El Comercio, Ecuador
US-Latin American Relationships
Translated By Alison Woods
27 January 2013
Edited by Daye Lee
Ecuador - El Comercio - Original Article (Spanish)
The Obama administration is changing the U.S.'s relationship with Latin America. In particular, there is a desire to make progress with Ecuador. At least, this seems to be the initial thought of John Kerry, an experienced Democratic Senator and Hillary Clinton's successor, who is now in charge of the U.S.'s international relations.
Kerry was once a presidential candidate, and for 29 years has known the international side of the Capitol as the chairman of the U.S. Senate Committee on Foreign Relations.
It is obvious that in the U.S.'s foreign policy agenda, the Middle East and Iran are the world power's priority, as well as is the withdrawal of troops from Afghanistan and arm-wrestling with great China. However, the millions of Latino votes that helped determine Obama's presidential reelection have inspired a lot of interest.
There is no need to mention that Mexico is a priority. That is clear — Mexico shares a border with the U.S., is the U.S.'s primary source of immigrants and is a key player on the drug cartel map. Venezuela is also geopolitically undeniable.

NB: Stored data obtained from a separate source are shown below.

/-! ## setCursor -/

@[simp] theorem State.setCursor_cfg (c : Option Cursor) : (s.setCursor c).cfg = s.cfg := rfl
@[simp] theorem State.setCursor_hw (c : Option Cursor) : (s.setCursor c).hw = s.hw := rfl
@[simp] theorem State.setCursor_fault (c : Option Cursor) : (s.setCursor c).fault = s.fault := rfl
@[simp] theorem State.setCursor_io (c : Option Cursor) : (s.setCursor c).io = s.io := rfl
@[simp] theorem State.setCursor_seq_lock (c : Option Cursor) : (s.setCursor c).seq.lock = s.seq.lock := rfl
@[simp] theorem State.setCursor_seq_cursor (c : Option Cursor) : (s.setCursor c).seq.cursor = c := rfl
@[simp] theorem State.setCursor_seq_leaf (c : Option Cursor) : (s.setCursor c).seq.leaf = s.seq.leaf := rfl
@[simp] theorem State.setCursor_seq_cap (c : Option Cursor) : (s.setCursor c).seq.cap = s.seq.cap := rfl
@[simp] theorem State.setCursor_seq_captured (c : Option Cursor) : (s.setCursor c).seq.captured = s.seq.captured := rfl
@[simp] theorem State.setCursor_seq_rcvLink (c : Option Cursor) : (s.setCursor c).seq.rcvLink = s.seq.rcvLink := rfl
@[simp] theorem State.setCursor_seq_rcvStep (c : Option Cursor) : (s.setCursor c).seq.rcvStep = s.seq.rcvStep := rfl
@[simp] theorem State.setCursor_seq_snap (c : Option Cursor) : (s.setCursor c).seq.snap = s.seq.snap := rfl
@[simp] theorem State.setCursor_seq_wlkTail (c : Option Cursor) : (s.setCursor c).seq.wlkTail = s.seq.wlkTail := rfl
@[simp] theorem State.setCursor_seq_rcvTail (c : Option Cursor) : (s.setCursor c).seq.rcvTail = s.seq.rcvTail := rfl
@[simp] theorem State.setCursor_read_load (c : Option Cursor) (r : Reg) : (s.setCursor c).load r = s.load r := rfl
@[simp] theorem State.setCursor_read_field (c : Option Cursor) (r : Reg) : (s.setCursor c).field r = s.field r := rfl
@[simp] theorem State.setCursor_read_cellAt (c : Option Cursor) (a : Nat) : (s.setCursor c).cellAt a = s.cellAt a := rfl
@[simp] theorem State.setCursor_read_fatalOccurred (c : Option Cursor) (j : Nat) : (s.setCursor c).fatalOccurred j = s.fatalOccurred j := rfl
@[simp] theorem State.setCursor_read_phase (c : Option Cursor) (j : Nat) : (s.setCursor c).phase j = s.phase j := rfl
@[simp] theorem State.setCursor_read_registered (c : Option Cursor) (j : Nat) : (s.setCursor c).registered j = s.registered j := rfl

/-! ## setLeaf -/

@[simp] theorem State.setLeaf_cfg (q : LeafRegs) : (s.setLeaf q).cfg = s.cfg := rfl
@[simp] theorem State.setLeaf_hw (q : LeafRegs) : (s.setLeaf q).hw = s.hw := rfl
@[simp] theorem State.setLeaf_fault (q : LeafRegs) : (s.setLeaf q).fault = s.fault := rfl
@[simp] theorem State.setLeaf_io (q : LeafRegs) : (s.setLeaf q).io = s.io := rfl
@[simp] theorem State.setLeaf_seq_lock (q : LeafRegs) : (s.setLeaf q).seq.lock = s.seq.lock := rfl
@[simp] theorem State.setLeaf_seq_cursor (q : LeafRegs) : (s.setLeaf q).seq.cursor = s.seq.cursor := rfl
@[simp] theorem State.setLeaf_seq_leaf (q : LeafRegs) : (s.setLeaf q).seq.leaf = q := rfl
@[simp] theorem State.setLeaf_seq_cap (q : LeafRegs) : (s.setLeaf q).seq.cap = s.seq.cap := rfl
@[simp] theorem State.setLeaf_seq_captured (q : LeafRegs) : (s.setLeaf q).seq.captured = s.seq.captured := rfl
@[simp] theorem State.setLeaf_seq_rcvLink (q : LeafRegs) : (s.setLeaf q).seq.rcvLink = s.seq.rcvLink := rfl
@[simp] theorem State.setLeaf_seq_rcvStep (q : LeafRegs) : (s.setLeaf q).seq.rcvStep = s.seq.rcvStep := rfl
@[simp] theorem State.setLeaf_seq_snap (q : LeafRegs) : (s.setLeaf q).seq.snap = s.seq.snap := rfl
@[simp] theorem State.setLeaf_seq_wlkTail (q : LeafRegs) : (s.setLeaf q).seq.wlkTail = s.seq.wlkTail := rfl
@[simp] theorem State.setLeaf_seq_rcvTail (q : LeafRegs) : (s.setLeaf q).seq.rcvTail = s.seq.rcvTail := rfl
@[simp] theorem State.setLeaf_read_load (q : LeafRegs) (r : Reg) : (s.setLeaf q).load r = s.load r := rfl
@[simp] theorem State.setLeaf_read_field (q : LeafRegs) (r : Reg) : (s.setLeaf q).field r = s.field r := rfl
@[simp] theorem State.setLeaf_read_cellAt (q : LeafRegs) (a : Nat) : (s.setLeaf q).cellAt a = s.cellAt a := rfl
@[simp] theorem State.setLeaf_read_fatalOccurred (q : LeafRegs) (j : Nat) : (s.setLeaf q).fatalOccurred j = s.fatalOccurred j := rfl
@[simp] theorem State.setLeaf_read_phase (q : LeafRegs) (j : Nat) : (s.setLeaf q).phase j = s.phase j := rfl
@[simp] theorem State.setLeaf_read_registered (q : LeafRegs) (j : Nat) : (s.setLeaf q).registered j = s.registered j := rfl

/-! ## clearCap -/

@[simp] theorem State.clearCap_cfg : s.clearCap.cfg = s.cfg := rfl
@[simp] theorem State.clearCap_hw : s.clearCap.hw = s.hw := rfl
@[simp] theorem State.clearCap_fault : s.clearCap.fault = s.fault := rfl
@[simp] theorem State.clearCap_io : s.clearCap.io = s.io := rfl
@[simp] theorem State.clearCap_seq_lock : s.clearCap.seq.lock = s.seq.lock := rfl
@[simp] theorem State.clearCap_seq_cursor : s.clearCap.seq.cursor = s.seq.cursor := rfl
@[simp] theorem State.clearCap_seq_leaf : s.clearCap.seq.leaf = s.seq.leaf := rfl
@[simp] theorem State.clearCap_seq_cap : s.clearCap.seq.cap = [] := rfl
@[simp] theorem State.clearCap_seq_captured : s.clearCap.seq.captured = 0 := rfl
@[simp] theorem State.clearCap_seq_rcvLink : s.clearCap.seq.rcvLink = s.seq.rcvLink := rfl
@[simp] theorem State.clearCap_seq_rcvStep : s.clearCap.seq.rcvStep = s.seq.rcvStep := rfl
@[simp] theorem State.clearCap_seq_snap : s.clearCap.seq.snap = s.seq.snap := rfl
@[simp] theorem State.clearCap_seq_wlkTail : s.clearCap.seq.wlkTail = s.seq.wlkTail := rfl
@[simp] theorem State.clearCap_seq_rcvTail : s.clearCap.seq.rcvTail = s.seq.rcvTail := rfl
@[simp] theorem State.clearCap_read_load (r : Reg) : s.clearCap.load r = s.load r := rfl
@[simp] theorem State.clearCap_read_field (r : Reg) : s.clearCap.field r = s.field r := rfl
@[simp] theorem State.clearCap_read_cellAt (a : Nat) : s.clearCap.cellAt a = s.cellAt a := rfl
@[simp] theorem State.clearCap_read_fatalOccurred (j : Nat) : s.clearCap.fatalOccurred j = s.fatalOccurred j := rfl
@[simp] theorem State.clearCap_read_phase (j : Nat) : s.clearCap.phase j = s.phase j := rfl
@[simp] theorem State.clearCap_read_registered (j : Nat) : s.clearCap.registered j = s.registered j := rfl

/-! ## pushCap -/

@[simp] theorem State.pushCap_cfg (v : Word) : (s.pushCap v).cfg = s.cfg := rfl
@[simp] theorem State.pushCap_hw (v : Word) : (s.pushCap v).hw = s.hw := rfl
@[simp] theorem State.pushCap_fault (v : Word) : (s.pushCap v).fault = s.fault := rfl
@[simp] theorem State.pushCap_io (v : Word) : (s.pushCap v).io = s.io := rfl
@[simp] theorem State.pushCap_seq_lock (v : Word) : (s.pushCap v).seq.lock = s.seq.lock := rfl
@[simp] theorem State.pushCap_seq_cursor (v : Word) : (s.pushCap v).seq.cursor = s.seq.cursor := rfl
@[simp] theorem State.pushCap_seq_leaf (v : Word) : (s.pushCap v).seq.leaf = s.seq.leaf := rfl
@[simp] theorem State.pushCap_seq_cap (v : Word) : (s.pushCap v).seq.cap = s.seq.cap ++ [v] := rfl
@[simp] theorem State.pushCap_seq_captured (v : Word) : (s.pushCap v).seq.captured = s.seq.captured + 1 := rfl
@[simp] theorem State.pushCap_seq_rcvLink (v : Word) : (s.pushCap v).seq.rcvLink = s.seq.rcvLink := rfl
@[simp] theorem State.pushCap_seq_rcvStep (v : Word) : (s.pushCap v).seq.rcvStep = s.seq.rcvStep := rfl
@[simp] theorem State.pushCap_seq_snap (v : Word) : (s.pushCap v).seq.snap = s.seq.snap := rfl
@[simp] theorem State.pushCap_seq_wlkTail (v : Word) : (s.pushCap v).seq.wlkTail = s.seq.wlkTail := rfl
@[simp] theorem State.pushCap_seq_rcvTail (v : Word) : (s.pushCap v).seq.rcvTail = s.seq.rcvTail := rfl
@[simp] theorem State.pushCap_read_load (v : Word) (r : Reg) : (s.pushCap v).load r = s.load r := rfl
@[simp] theorem State.pushCap_read_field (v : Word) (r : Reg) : (s.pushCap v).field r = s.field r := rfl
@[simp] theorem State.pushCap_read_cellAt (v : Word) (a : Nat) : (s.pushCap v).cellAt a = s.cellAt a := rfl
@[simp] theorem State.pushCap_read_fatalOccurred (v : Word) (j : Nat) : (s.pushCap v).fatalOccurred j = s.fatalOccurred j := rfl
@[simp] theorem State.pushCap_read_phase (v : Word) (j : Nat) : (s.pushCap v).phase j = s.phase j := rfl
@[simp] theorem State.pushCap_read_registered (v : Word) (j : Nat) : (s.pushCap v).registered j = s.registered j := rfl

/-! ## setRcvLink -/

@[simp] theorem State.setRcvLink_cfg (l : Option Nat) : (s.setRcvLink l).cfg = s.cfg := rfl
@[simp] theorem State.setRcvLink_hw (l : Option Nat) : (s.setRcvLink l).hw = s.hw := rfl
@[simp] theorem State.setRcvLink_fault (l : Option Nat) : (s.setRcvLink l).fault = s.fault := rfl
@[simp] theorem State.setRcvLink_io (l : Option Nat) : (s.setRcvLink l).io = s.io := rfl
@[simp] theorem State.setRcvLink_seq_lock (l : Option Nat) : (s.setRcvLink l).seq.lock = s.seq.lock := rfl
@[simp] theorem State.setRcvLink_seq_cursor (l : Option Nat) : (s.setRcvLink l).seq.cursor = s.seq.cursor := rfl
@[simp] theorem State.setRcvLink_seq_leaf (l : Option Nat) : (s.setRcvLink l).seq.leaf = s.seq.leaf := rfl
@[simp] theorem State.setRcvLink_seq_cap (l : Option Nat) : (s.setRcvLink l).seq.cap = s.seq.cap := rfl
@[simp] theorem State.setRcvLink_seq_captured (l : Option Nat) : (s.setRcvLink l).seq.captured = s.seq.captured := rfl
@[simp] theorem State.setRcvLink_seq_rcvLink (l : Option Nat) : (s.setRcvLink l).seq.rcvLink = l := rfl
@[simp] theorem State.setRcvLink_seq_rcvStep (l : Option Nat) : (s.setRcvLink l).seq.rcvStep = s.seq.rcvStep := rfl
@[simp] theorem State.setRcvLink_seq_snap (l : Option Nat) : (s.setRcvLink l).seq.snap = s.seq.snap := rfl
@[simp] theorem State.setRcvLink_seq_wlkTail (l : Option Nat) : (s.setRcvLink l).seq.wlkTail = s.seq.wlkTail := rfl
@[simp] theorem State.setRcvLink_seq_rcvTail (l : Option Nat) : (s.setRcvLink l).seq.rcvTail = s.seq.rcvTail := rfl
@[simp] theorem State.setRcvLink_read_load (l : Option Nat) (r : Reg) : (s.setRcvLink l).load r = s.load r := rfl
@[simp] theorem State.setRcvLink_read_field (l : Option Nat) (r : Reg) : (s.setRcvLink l).field r = s.field r := rfl
@[simp] theorem State.setRcvLink_read_cellAt (l : Option Nat) (a : Nat) : (s.setRcvLink l).cellAt a = s.cellAt a := rfl
@[simp] theorem State.setRcvLink_read_fatalOccurred (l : Option Nat) (j : Nat) : (s.setRcvLink l).fatalOccurred j = s.fatalOccurred j := rfl
@[simp] theorem State.setRcvLink_read_phase (l : Option Nat) (j : Nat) : (s.setRcvLink l).phase j = s.phase j := rfl
@[simp] theorem State.setRcvLink_read_registered (l : Option Nat) (j : Nat) : (s.setRcvLink l).registered j = s.registered j := rfl

/-! ## setRcvStep -/

@[simp] theorem State.setRcvStep_cfg (n : Option Nat) : (s.setRcvStep n).cfg = s.cfg := rfl
@[simp] theorem State.setRcvStep_hw (n : Option Nat) : (s.setRcvStep n).hw = s.hw := rfl
@[simp] theorem State.setRcvStep_fault (n : Option Nat) : (s.setRcvStep n).fault = s.fault := rfl
@[simp] theorem State.setRcvStep_io (n : Option Nat) : (s.setRcvStep n).io = s.io := rfl
@[simp] theorem State.setRcvStep_seq_lock (n : Option Nat) : (s.setRcvStep n).seq.lock = s.seq.lock := rfl
@[simp] theorem State.setRcvStep_seq_cursor (n : Option Nat) : (s.setRcvStep n).seq.cursor = s.seq.cursor := rfl
@[simp] theorem State.setRcvStep_seq_leaf (n : Option Nat) : (s.setRcvStep n).seq.leaf = s.seq.leaf := rfl
@[simp] theorem State.setRcvStep_seq_cap (n : Option Nat) : (s.setRcvStep n).seq.cap = s.seq.cap := rfl
@[simp] theorem State.setRcvStep_seq_captured (n : Option Nat) : (s.setRcvStep n).seq.captured = s.seq.captured := rfl
@[simp] theorem State.setRcvStep_seq_rcvLink (n : Option Nat) : (s.setRcvStep n).seq.rcvLink = s.seq.rcvLink := rfl
@[simp] theorem State.setRcvStep_seq_rcvStep (n : Option Nat) : (s.setRcvStep n).seq.rcvStep = n := rfl
@[simp] theorem State.setRcvStep_seq_snap (n : Option Nat) : (s.setRcvStep n).seq.snap = s.seq.snap := rfl
@[simp] theorem State.setRcvStep_seq_wlkTail (n : Option Nat) : (s.setRcvStep n).seq.wlkTail = s.seq.wlkTail := rfl
@[simp] theorem State.setRcvStep_seq_rcvTail (n : Option Nat) : (s.setRcvStep n).seq.rcvTail = s.seq.rcvTail := rfl
@[simp] theorem State.setRcvStep_read_load (n : Option Nat) (r : Reg) : (s.setRcvStep n).load r = s.load r := rfl
@[simp] theorem State.setRcvStep_read_field (n : Option Nat) (r : Reg) : (s.setRcvStep n).field r = s.field r := rfl
@[simp] theorem State.setRcvStep_read_cellAt (n : Option Nat) (a : Nat) : (s.setRcvStep n).cellAt a = s.cellAt a := rfl
@[simp] theorem State.setRcvStep_read_fatalOccurred (n : Option Nat) (j : Nat) : (s.setRcvStep n).fatalOccurred j = s.fatalOccurred j := rfl
@[simp] theorem State.setRcvStep_read_phase (n : Option Nat) (j : Nat) : (s.setRcvStep n).phase j = s.phase j := rfl
@[simp] theorem State.setRcvStep_read_registered (n : Option Nat) (j : Nat) : (s.setRcvStep n).registered j = s.registered j := rfl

Taking these factors into consideration, Kerry looks forward to making progress with countries such as Bolivia and Ecuador. But is U.S. diplomacy really convinced that there is a gap that needs to be resolved? The U.S. is Ecuador's main trading partner and has taken in thousands of Ecuadorian immigrants. Beyond the presidential candidates' political discourse, Hillary Clinton's view and the new moment of the northern power, there is a need to rationalize a new, sovereign and respectful relationship.